PROBLEM DETAILS ::
The word "number" marks the lines you need; copy each of them from the data.

[Saved entries]
=== Begin Enclosure ===
-- ==== Sys2Proof/Machine/Crc.lean ====
section
/-!
DEFINITION. The checksums the device computes: CRC-32C (R335), CRC-8 of the SPI host port (R388) and HMAC-SHA-256 of management frames and boot images (R393, R396).
-/

namespace Sys2Proof.Machine

/-- One bit of CRC-32C: the reflected Castagnoli polynomial of 0x1EDC_6F41 (R335). -/
def crc32cBit (c : Nat) : Nat := if c % 2 = 1 then (c / 2) ^^^ 0x82F63B78 else c / 2

/-- One byte of CRC-32C. -/
def crc32cByte (c : Nat) (b : Byte) : Nat :=
  crc32cBit (crc32cBit (crc32cBit (crc32cBit (crc32cBit (crc32cBit (crc32cBit (crc32cBit (c ^^^ b.toNat))))))))

/-- CRC-32C: initial value and final XOR 0xFFFF_FFFF (R335). -/
def crc32c (bs : List Byte) : Nat := (bs.foldl crc32cByte 0xFFFFFFFF) ^^^ 0xFFFFFFFF

/-- One bit of CRC-8 with polynomial 0x07, most significant bit first (R388). -/
def crc8Bit (c : Nat) : Nat := if c / 128 % 2 = 1 then (2 * c % 256) ^^^ 0x07 else 2 * c % 256

/-- One byte of CRC-8. -/
def crc8Byte (c : Nat) (b : Byte) : Nat :=
  crc8Bit (crc8Bit (crc8Bit (crc8Bit (crc8Bit (crc8Bit (crc8Bit (crc8Bit (c ^^^ b.toNat))))))))

/-- CRC-8 of the SPI host port: initial value 0, no final XOR (R388). -/
def crc8 (bs : List Byte) : Nat := bs.foldl crc8Byte 0

/-- The round constants of SHA-256 (FIPS 180-4, named by R393), each half as one number whose leading 32 bits are its first constant. -/
def shaKeys : Nat × Nat :=
  (0x428a2f9871374491b5c0fbcfe9b5dba53956c25b59f111f1923f82a4ab1c5ed5d807aa9812835b01243185be550c7dc372be5d7480deb1fe9bdc06a7c19bf174e49b69c1efbe47860fc19dc6240ca1cc2de92c6f4a7484aa5cb0a9dc76f988da983e5152a831c66db00327c8bf597fc7c6e00bf3d5a7914706ca635114292967,
   0x27b70a852e1b21384d2c6dfc53380d13650a7354766a0abb81c2c92e92722c85a2bfe8a1a81a664bc24b8b70c76c51a3d192e819d6990624f40e3585106aa07019a4c1161e376c082748774c34b0bcb5391c0cb34ed8aa4a5b9cca4f682e6ff3748f82ee78a5636f84c878148cc7020890befffaa4506cebbef9a3f7c67178f2)

/-- The 32-bit words of a number of `n` words, from its leading bits downward. -/
def leadingWords (v : Nat) : Nat → List Nat
  | 0 => []
  | n + 1 => v / 2 ^ (32 * n) % 2 ^ 32 :: leadingWords v n

/-- Right rotation of a 32-bit number. -/
def rotr32 (n x : Nat) : Nat := (x >>> n) ||| ((x <<< (32 - n)) % 0x100000000)

/-- The eight working words of SHA-256. -/
structure Sha where
  a : Nat
  b : Nat
  c : Nat
  d : Nat
  e : Nat
  f : Nat
  g : Nat
  h : Nat
deriving DecidableEq, Repr

/-- Eight words of one number, from its leading bits downward. -/
def Sha.ofNat (v : Nat) : Sha :=
  let w (k : Nat) : Nat := v / 2 ^ (32 * (7 - k)) % 2 ^ 32
  ⟨w 0, w 1, w 2, w 3, w 4, w 5, w 6, w 7⟩

/-- The initial hash value of SHA-256, its first word in the leading bits. -/
def shaInit : Sha := Sha.ofNat 0x6a09e667bb67ae853c6ef372a54ff53a510e527f9b05688c1f83d9ab5be0cd19

/-- One round with round constant plus schedule word `kw`. -/
def shaRound (s : Sha) (kw : Nat) : Sha :=
  let m := 0x100000000
  let s1 := (rotr32 6 s.e) ^^^ (rotr32 11 s.e) ^^^ (rotr32 25 s.e)
  let ch := (s.e &&& s.f) ^^^ ((s.e ^^^ 0xFFFFFFFF) &&& s.g)
  let t1 := s.h + s1 + ch + kw
  let s0 := (rotr32 2 s.a) ^^^ (rotr32 13 s.a) ^^^ (rotr32 22 s.a)
  let mj := (s.a &&& s.b) ^^^ (s.a &&& s.c) ^^^ (s.b &&& s.c)
  ⟨(t1 + s0 + mj) % m, s.a, s.b, s.c, (s.d + t1) % m, s.e, s.f, s.g⟩

/-- The message schedule, newest word first, extended by `n` words. -/
def shaSched : Nat → List Nat → List Nat
  | 0, ws => ws
  | n + 1, ws =>
    let x := ws.getD 14 0
    let y := ws.getD 1 0
    let s0 := (rotr32 7 x) ^^^ (rotr32 18 x) ^^^ (x >>> 3)
    let s1 := (rotr32 17 y) ^^^ (rotr32 19 y) ^^^ (y >>> 10)
    shaSched n ((ws.getD 15 0 + s0 + ws.getD 6 0 + s1) % 0x100000000 :: ws)

/-- One 64-byte chunk as sixteen big-endian words. -/
def shaWords : Nat → List Byte → List Nat
  | 0, _ => []
  | n + 1, bs => beNat (bs.take 4) :: shaWords n (bs.drop 4)

/-- Compression of one chunk. -/
def shaChunk (s : Sha) (chunk : List Byte) : Sha :=
  let w := (shaSched 48 (shaWords 16 chunk).reverse).reverse
  let m := 0x100000000
  let r := (List.zipWith (· + ·) (leadingWords shaKeys.1 32 ++ leadingWords shaKeys.2 32) w).foldl shaRound s
  ⟨(s.a + r.a) % m, (s.b + r.b) % m, (s.c + r.c) % m, (s.d + r.d) % m,
   (s.e + r.e) % m, (s.f + r.f) % m, (s.g + r.g) % m, (s.h + r.h) % m⟩

/-- The chunks of a padded message. -/
def shaChunks : Nat → List Byte → Sha → Sha
  | 0, _, s => s
  | n + 1, bs, s => shaChunks n (bs.drop 64) (shaChunk s (bs.take 64))

/-- SHA-256 of a byte string: 32 bytes. -/
def sha256 (bs : List Byte) : List Byte :=
  let n := bs.length
  let zeros := (119 - n % 64) % 64
  let msg := bs ++ [(0x80 : Byte)] ++ List.replicate zeros (0 : Byte) ++ beBytes 8 (8 * n)
  let r := shaChunks (msg.length / 64) msg shaInit
  beBytes 4 r.a ++ beBytes 4 r.b ++ beBytes 4 r.c ++ beBytes 4 r.d ++
  beBytes 4 r.e ++ beBytes 4 r.f ++ beBytes 4 r.g ++ beBytes 4 r.h

/-- HMAC-SHA-256 with a key of at most 64 bytes (R393: 256 bits). -/
def hmacSha256 (key msg : List Byte) : List Byte :=
  let k := key ++ List.replicate (64 - key.length) (0 : Byte)
  sha256 (k.map (· ^^^ 0x5C) ++ sha256 (k.map (· ^^^ 0x36) ++ msg))

end Sys2Proof.Machine
end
=== End Enclosure ===
EXPECTED ANSWER ::
/-- The round constants of SHA-256 (FIPS 180-4, named by R393), each half as one number whose leading 32 bits are its first constant. -/
/-- The 32-bit words of a number of `n` words, from its leading bits downward. -/
/-- Right rotation of a 32-bit number. -/
/-- Eight words of one number, from its leading bits downward. -/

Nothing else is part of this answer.